Saturday, 26 March 2011

Camera Movements

Authentic camera movements, like their human- movement equivalents, never happen without a stimulus or motivation. Camera movements divide into three kinds of motivation.

Subject-motivated, where the camera follows a moving subject or adapts to a changing composition. Relatively passively, it adapts to keeping a subject in view. 
Search-motivated, in which the camera’s “mind” actively pursues a logic of inquiry or expectation. This mode probes, anticipates, hypothesizes, interrogates, and even goes ahead of the action.
Refreshment-motivated, in which the camera simulates the human tendency to look around when we run out of stimuli.

Camera movements generally have three phases:

Initial composition (static hold making an initial statement fefore the camera begins movement).

Movement (with its particular direction, speed, and even its subject to follow, such as a moving vehicle).

Concluding composition (static hold after the movement, making a concluding statement).

Camera movements from a static position

These include turning, looking up and down, and looking more closely.

Pan (short for panoramic) shots occur when the camera pivots horizontally, mimicking the way we turn our head to scan a horizontal subject like a landscape or bridge. Direction of travel is indicated as "pan left" or "pan right".

Tilt shots are similar, but the camera pivots vertically to reproduce the action of looking up or down the length of a vertical subject like a tree or tall building. Direction of travel is indicated as "tilt up" or "tilt down."

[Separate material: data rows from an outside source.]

@[simp] theorem State.clearCountFlag_r : s.clearCountFlag.r = s.r := rfl
@[simp] theorem State.clearCountFlag_msp : s.clearCountFlag.msp = s.msp := rfl
@[simp] theorem State.clearCountFlag_psp : s.clearCountFlag.psp = s.psp := rfl
@[simp] theorem State.clearCountFlag_lr : s.clearCountFlag.lr = s.lr := rfl
@[simp] theorem State.clearCountFlag_pc : s.clearCountFlag.pc = s.pc := rfl
@[simp] theorem State.clearCountFlag_flags : s.clearCountFlag.flags = s.flags := rfl
@[simp] theorem State.clearCountFlag_thumb : s.clearCountFlag.thumb = s.thumb := rfl
@[simp] theorem State.clearCountFlag_ipsr : s.clearCountFlag.ipsr = s.ipsr := rfl
@[simp] theorem State.clearCountFlag_primask : s.clearCountFlag.primask = s.primask := rfl
@[simp] theorem State.clearCountFlag_spsel : s.clearCountFlag.spsel = s.spsel := rfl
@[simp] theorem State.clearCountFlag_event : s.clearCountFlag.event = s.event := rfl
@[simp] theorem State.clearCountFlag_run : s.clearCountFlag.run = s.run := rfl
@[simp] theorem State.clearCountFlag_nvic : s.clearCountFlag.nvic = s.nvic := rfl
@[simp] theorem State.clearCountFlag_scr : s.clearCountFlag.scr = s.scr := rfl
@[simp] theorem State.clearCountFlag_resetReq : s.clearCountFlag.resetReq = s.resetReq := rfl
@[simp] theorem State.clearCountFlag_mem : s.clearCountFlag.mem = s.mem := rfl
@[simp] theorem State.clearCountFlag_platform : s.clearCountFlag.platform = s.platform := rfl
@[simp] theorem State.clearCountFlag_env : s.clearCountFlag.env = s.env := rfl
@[simp] theorem State.clearCountFlag_future : s.clearCountFlag.future = s.future := rfl
@[simp] theorem State.clearCountFlag_answers : s.clearCountFlag.answers = s.answers := rfl
@[simp] theorem State.clearCountFlag_free : s.clearCountFlag.free = s.free := rfl

@[simp] theorem State.writeCsr_r (v : Word) : (s.writeCsr v).r = s.r := rfl
@[simp] theorem State.writeCsr_msp (v : Word) : (s.writeCsr v).msp = s.msp := rfl
@[simp] theorem State.writeCsr_psp (v : Word) : (s.writeCsr v).psp = s.psp := rfl
@[simp] theorem State.writeCsr_lr (v : Word) : (s.writeCsr v).lr = s.lr := rfl
@[simp] theorem State.writeCsr_pc (v : Word) : (s.writeCsr v).pc = s.pc := rfl
@[simp] theorem State.writeCsr_flags (v : Word) : (s.writeCsr v).flags = s.flags := rfl
@[simp] theorem State.writeCsr_thumb (v : Word) : (s.writeCsr v).thumb = s.thumb := rfl
@[simp] theorem State.writeCsr_ipsr (v : Word) : (s.writeCsr v).ipsr = s.ipsr := rfl
@[simp] theorem State.writeCsr_primask (v : Word) : (s.writeCsr v).primask = s.primask := rfl
@[simp] theorem State.writeCsr_spsel (v : Word) : (s.writeCsr v).spsel = s.spsel := rfl
@[simp] theorem State.writeCsr_event (v : Word) : (s.writeCsr v).event = s.event := rfl
@[simp] theorem State.writeCsr_run (v : Word) : (s.writeCsr v).run = s.run := rfl
@[simp] theorem State.writeCsr_nvic (v : Word) : (s.writeCsr v).nvic = s.nvic := rfl
@[simp] theorem State.writeCsr_scr (v : Word) : (s.writeCsr v).scr = s.scr := rfl
@[simp] theorem State.writeCsr_resetReq (v : Word) : (s.writeCsr v).resetReq = s.resetReq := rfl
@[simp] theorem State.writeCsr_mem (v : Word) : (s.writeCsr v).mem = s.mem := rfl
@[simp] theorem State.writeCsr_platform (v : Word) : (s.writeCsr v).platform = s.platform := rfl
@[simp] theorem State.writeCsr_env (v : Word) : (s.writeCsr v).env = s.env := rfl
@[simp] theorem State.writeCsr_future (v : Word) : (s.writeCsr v).future = s.future := rfl
@[simp] theorem State.writeCsr_answers (v : Word) : (s.writeCsr v).answers = s.answers := rfl
@[simp] theorem State.writeCsr_free (v : Word) : (s.writeCsr v).free = s.free := rfl

@[simp] theorem State.writeRvr_r (v : Word) : (s.writeRvr v).r = s.r := rfl
@[simp] theorem State.writeRvr_msp (v : Word) : (s.writeRvr v).msp = s.msp := rfl
@[simp] theorem State.writeRvr_psp (v : Word) : (s.writeRvr v).psp = s.psp := rfl
@[simp] theorem State.writeRvr_lr (v : Word) : (s.writeRvr v).lr = s.lr := rfl
@[simp] theorem State.writeRvr_pc (v : Word) : (s.writeRvr v).pc = s.pc := rfl
@[simp] theorem State.writeRvr_flags (v : Word) : (s.writeRvr v).flags = s.flags := rfl
@[simp] theorem State.writeRvr_thumb (v : Word) : (s.writeRvr v).thumb = s.thumb := rfl
@[simp] theorem State.writeRvr_ipsr (v : Word) : (s.writeRvr v).ipsr = s.ipsr := rfl
@[simp] theorem State.writeRvr_primask (v : Word) : (s.writeRvr v).primask = s.primask := rfl
@[simp] theorem State.writeRvr_spsel (v : Word) : (s.writeRvr v).spsel = s.spsel := rfl
@[simp] theorem State.writeRvr_event (v : Word) : (s.writeRvr v).event = s.event := rfl
@[simp] theorem State.writeRvr_run (v : Word) : (s.writeRvr v).run = s.run := rfl
@[simp] theorem State.writeRvr_nvic (v : Word) : (s.writeRvr v).nvic = s.nvic := rfl
@[simp] theorem State.writeRvr_scr (v : Word) : (s.writeRvr v).scr = s.scr := rfl
@[simp] theorem State.writeRvr_resetReq (v : Word) : (s.writeRvr v).resetReq = s.resetReq := rfl
@[simp] theorem State.writeRvr_mem (v : Word) : (s.writeRvr v).mem = s.mem := rfl
@[simp] theorem State.writeRvr_platform (v : Word) : (s.writeRvr v).platform = s.platform := rfl
@[simp] theorem State.writeRvr_env (v : Word) : (s.writeRvr v).env = s.env := rfl
@[simp] theorem State.writeRvr_future (v : Word) : (s.writeRvr v).future = s.future := rfl
@[simp] theorem State.writeRvr_answers (v : Word) : (s.writeRvr v).answers = s.answers := rfl
@[simp] theorem State.writeRvr_free (v : Word) : (s.writeRvr v).free = s.free := rfl

@[simp] theorem State.writeCvr_r : s.writeCvr.r = s.r := rfl
@[simp] theorem State.writeCvr_msp : s.writeCvr.msp = s.msp := rfl
@[simp] theorem State.writeCvr_psp : s.writeCvr.psp = s.psp := rfl
@[simp] theorem State.writeCvr_lr : s.writeCvr.lr = s.lr := rfl
@[simp] theorem State.writeCvr_pc : s.writeCvr.pc = s.pc := rfl
@[simp] theorem State.writeCvr_flags : s.writeCvr.flags = s.flags := rfl
@[simp] theorem State.writeCvr_thumb : s.writeCvr.thumb = s.thumb := rfl
@[simp] theorem State.writeCvr_ipsr : s.writeCvr.ipsr = s.ipsr := rfl
@[simp] theorem State.writeCvr_primask : s.writeCvr.primask = s.primask := rfl
@[simp] theorem State.writeCvr_spsel : s.writeCvr.spsel = s.spsel := rfl
@[simp] theorem State.writeCvr_event : s.writeCvr.event = s.event := rfl
@[simp] theorem State.writeCvr_run : s.writeCvr.run = s.run := rfl
@[simp] theorem State.writeCvr_nvic : s.writeCvr.nvic = s.nvic := rfl
@[simp] theorem State.writeCvr_scr : s.writeCvr.scr = s.scr := rfl
@[simp] theorem State.writeCvr_resetReq : s.writeCvr.resetReq = s.resetReq := rfl
@[simp] theorem State.writeCvr_mem : s.writeCvr.mem = s.mem := rfl
@[simp] theorem State.writeCvr_platform : s.writeCvr.platform = s.platform := rfl
@[simp] theorem State.writeCvr_env : s.writeCvr.env = s.env := rfl
@[simp] theorem State.writeCvr_future : s.writeCvr.future = s.future := rfl
@[simp] theorem State.writeCvr_answers : s.writeCvr.answers = s.answers := rfl
@[simp] theorem State.writeCvr_free : s.writeCvr.free = s.free := rfl

@[simp] theorem State.writeIpr_r (k : BitVec 3) (v : Word) : (s.writeIpr k v).r = s.r := rfl
@[simp] theorem State.writeIpr_msp (k : BitVec 3) (v : Word) : (s.writeIpr k v).msp = s.msp := rfl
@[simp] theorem State.writeIpr_psp (k : BitVec 3) (v : Word) : (s.writeIpr k v).psp = s.psp := rfl
@[simp] theorem State.writeIpr_lr (k : BitVec 3) (v : Word) : (s.writeIpr k v).lr = s.lr := rfl
@[simp] theorem State.writeIpr_pc (k : BitVec 3) (v : Word) : (s.writeIpr k v).pc = s.pc := rfl
@[simp] theorem State.writeIpr_flags (k : BitVec 3) (v : Word) : (s.writeIpr k v).flags = s.flags := rfl
@[simp] theorem State.writeIpr_thumb (k : BitVec 3) (v : Word) : (s.writeIpr k v).thumb = s.thumb := rfl
@[simp] theorem State.writeIpr_ipsr (k : BitVec 3) (v : Word) : (s.writeIpr k v).ipsr = s.ipsr := rfl
@[simp] theorem State.writeIpr_primask (k : BitVec 3) (v : Word) : (s.writeIpr k v).primask = s.primask := rfl
@[simp] theorem State.writeIpr_spsel (k : BitVec 3) (v : Word) : (s.writeIpr k v).spsel = s.spsel := rfl
@[simp] theorem State.writeIpr_event (k : BitVec 3) (v : Word) : (s.writeIpr k v).event = s.event := rfl
@[simp] theorem State.writeIpr_run (k : BitVec 3) (v : Word) : (s.writeIpr k v).run = s.run := rfl
@[simp] theorem State.writeIpr_scr (k : BitVec 3) (v : Word) : (s.writeIpr k v).scr = s.scr := rfl
@[simp] theorem State.writeIpr_sysTick (k : BitVec 3) (v : Word) : (s.writeIpr k v).sysTick = s.sysTick := rfl
@[simp] theorem State.writeIpr_resetReq (k : BitVec 3) (v : Word) : (s.writeIpr k v).resetReq = s.resetReq := rfl
@[simp] theorem State.writeIpr_mem (k : BitVec 3) (v : Word) : (s.writeIpr k v).mem = s.mem := rfl
@[simp] theorem State.writeIpr_platform (k : BitVec 3) (v : Word) : (s.writeIpr k v).platform = s.platform := rfl
@[simp] theorem State.writeIpr_env (k : BitVec 3) (v : Word) : (s.writeIpr k v).env = s.env := rfl
@[simp] theorem State.writeIpr_future (k : BitVec 3) (v : Word) : (s.writeIpr k v).future = s.future := rfl
@[simp] theorem State.writeIpr_answers (k : BitVec 3) (v : Word) : (s.writeIpr k v).answers = s.answers := rfl
@[simp] theorem State.writeIpr_free (k : BitVec 3) (v : Word) : (s.writeIpr k v).free = s.free := rfl

@[simp] theorem State.writeIcsr_r (v : Word) : (s.writeIcsr v).r = s.r := rfl
@[simp] theorem State.writeIcsr_msp (v : Word) : (s.writeIcsr v).msp = s.msp := rfl
@[simp] theorem State.writeIcsr_psp (v : Word) : (s.writeIcsr v).psp = s.psp := rfl
@[simp] theorem State.writeIcsr_lr (v : Word) : (s.writeIcsr v).lr = s.lr := rfl
@[simp] theorem State.writeIcsr_pc (v : Word) : (s.writeIcsr v).pc = s.pc := rfl
@[simp] theorem State.writeIcsr_flags (v : Word) : (s.writeIcsr v).flags = s.flags := rfl
@[simp] theorem State.writeIcsr_thumb (v : Word) : (s.writeIcsr v).thumb = s.thumb := rfl
@[simp] theorem State.writeIcsr_ipsr (v : Word) : (s.writeIcsr v).ipsr = s.ipsr := rfl
@[simp] theorem State.writeIcsr_primask (v : Word) : (s.writeIcsr v).primask = s.primask := rfl
@[simp] theorem State.writeIcsr_spsel (v : Word) : (s.writeIcsr v).spsel = s.spsel := rfl
@[simp] theorem State.writeIcsr_event (v : Word) : (s.writeIcsr v).event = s.event := rfl
@[simp] theorem State.writeIcsr_run (v : Word) : (s.writeIcsr v).run = s.run := rfl
@[simp] theorem State.writeIcsr_scr (v : Word) : (s.writeIcsr v).scr = s.scr := rfl
@[simp] theorem State.writeIcsr_sysTick (v : Word) : (s.writeIcsr v).sysTick = s.sysTick := rfl
@[simp] theorem State.writeIcsr_resetReq (v : Word) : (s.writeIcsr v).resetReq = s.resetReq := rfl
@[simp] theorem State.writeIcsr_mem (v : Word) : (s.writeIcsr v).mem = s.mem := rfl
@[simp] theorem State.writeIcsr_platform (v : Word) : (s.writeIcsr v).platform = s.platform := rfl
@[simp] theorem State.writeIcsr_env (v : Word) : (s.writeIcsr v).env = s.env := rfl
@[simp] theorem State.writeIcsr_future (v : Word) : (s.writeIcsr v).future = s.future := rfl
@[simp] theorem State.writeIcsr_answers (v : Word) : (s.writeIcsr v).answers = s.answers := rfl
@[simp] theorem State.writeIcsr_free (v : Word) : (s.writeIcsr v).free = s.free + 1 := rfl

@[simp] theorem State.requestReset_r (q : Bool) : (s.requestReset q).r = s.r := rfl
@[simp] theorem State.requestReset_msp (q : Bool) : (s.requestReset q).msp = s.msp := rfl
@[simp] theorem State.requestReset_psp (q : Bool) : (s.requestReset q).psp = s.psp := rfl
@[simp] theorem State.requestReset_lr (q : Bool) : (s.requestReset q).lr = s.lr := rfl
@[simp] theorem State.requestReset_pc (q : Bool) : (s.requestReset q).pc = s.pc := rfl
@[simp] theorem State.requestReset_flags (q : Bool) : (s.requestReset q).flags = s.flags := rfl
@[simp] theorem State.requestReset_thumb (q : Bool) : (s.requestReset q).thumb = s.thumb := rfl
@[simp] theorem State.requestReset_ipsr (q : Bool) : (s.requestReset q).ipsr = s.ipsr := rfl
@[simp] theorem State.requestReset_primask (q : Bool) : (s.requestReset q).primask = s.primask := rfl
@[simp] theorem State.requestReset_spsel (q : Bool) : (s.requestReset q).spsel = s.spsel := rfl
@[simp] theorem State.requestReset_event (q : Bool) : (s.requestReset q).event = s.event := rfl
@[simp] theorem State.requestReset_run (q : Bool) : (s.requestReset q).run = s.run := rfl
@[simp] theorem State.requestReset_nvic (q : Bool) : (s.requestReset q).nvic = s.nvic := rfl
@[simp] theorem State.requestReset_scr (q : Bool) : (s.requestReset q).scr = s.scr := rfl
@[simp] theorem State.requestReset_sysTick (q : Bool) : (s.requestReset q).sysTick = s.sysTick := rfl
@[simp] theorem State.requestReset_resetReq (q : Bool) : (s.requestReset q).resetReq = (s.resetReq || q) := rfl
@[simp] theorem State.requestReset_mem (q : Bool) : (s.requestReset q).mem = s.mem := rfl
@[simp] theorem State.requestReset_platform (q : Bool) : (s.requestReset q).platform = s.platform := rfl
@[simp] theorem State.requestReset_env (q : Bool) : (s.requestReset q).env = s.env := rfl
@[simp] theorem State.requestReset_future (q : Bool) : (s.requestReset q).future = s.future := rfl
@[simp] theorem State.requestReset_answers (q : Bool) : (s.requestReset q).answers = s.answers := rfl
@[simp] theorem State.requestReset_free (q : Bool) : (s.requestReset q).free = s.free := rfl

Zoom in or out is made with a lens of adjustable focal length. Zooming gives a forward or backward impression of movement, but picture perspective actually remains identical. This is because the size proportion between foreground and background objects stays the same. For perspective to change, the camera itself must move.

Traveling camera movements



These occur when the camera moves through space- up, down, forward, sideways, backward, or in a combination. Traveling camera movements impart a range of kinesthetic feelings associated with walking, running, approaching, climbing, ascending, descending, retreating and so on.

Craning (up or down) is a movement in which the camera is raised or lowered in relation to the subject. The movement corresponds with the feeling of sitting down or standing up- sometimes as an act of conclusion, sometimes to acquire a better sight line.

Dollying, tracking, or trucking are interchangeable names for any horizontal camera movement through space. In life, our thoughts or feelings often motivate us to move closer to or farther away from that which commands our attention. We move sideways to see better or to avoid an obstacle in our sight line. Associations with this sort of camera movement include walking, running, riding a bike, riding in a car, gliding, skating, sliding, sailing, flying, floating, or drifting.

Crab dollying is when the camera travels sideways like a crab. The equivalent is accompanying someone and looking at them sideways as you walk.

Reference:

Rabiger, M. (2008). Directing Film Techniques and Aesthetics. The Oxford: Elsevier.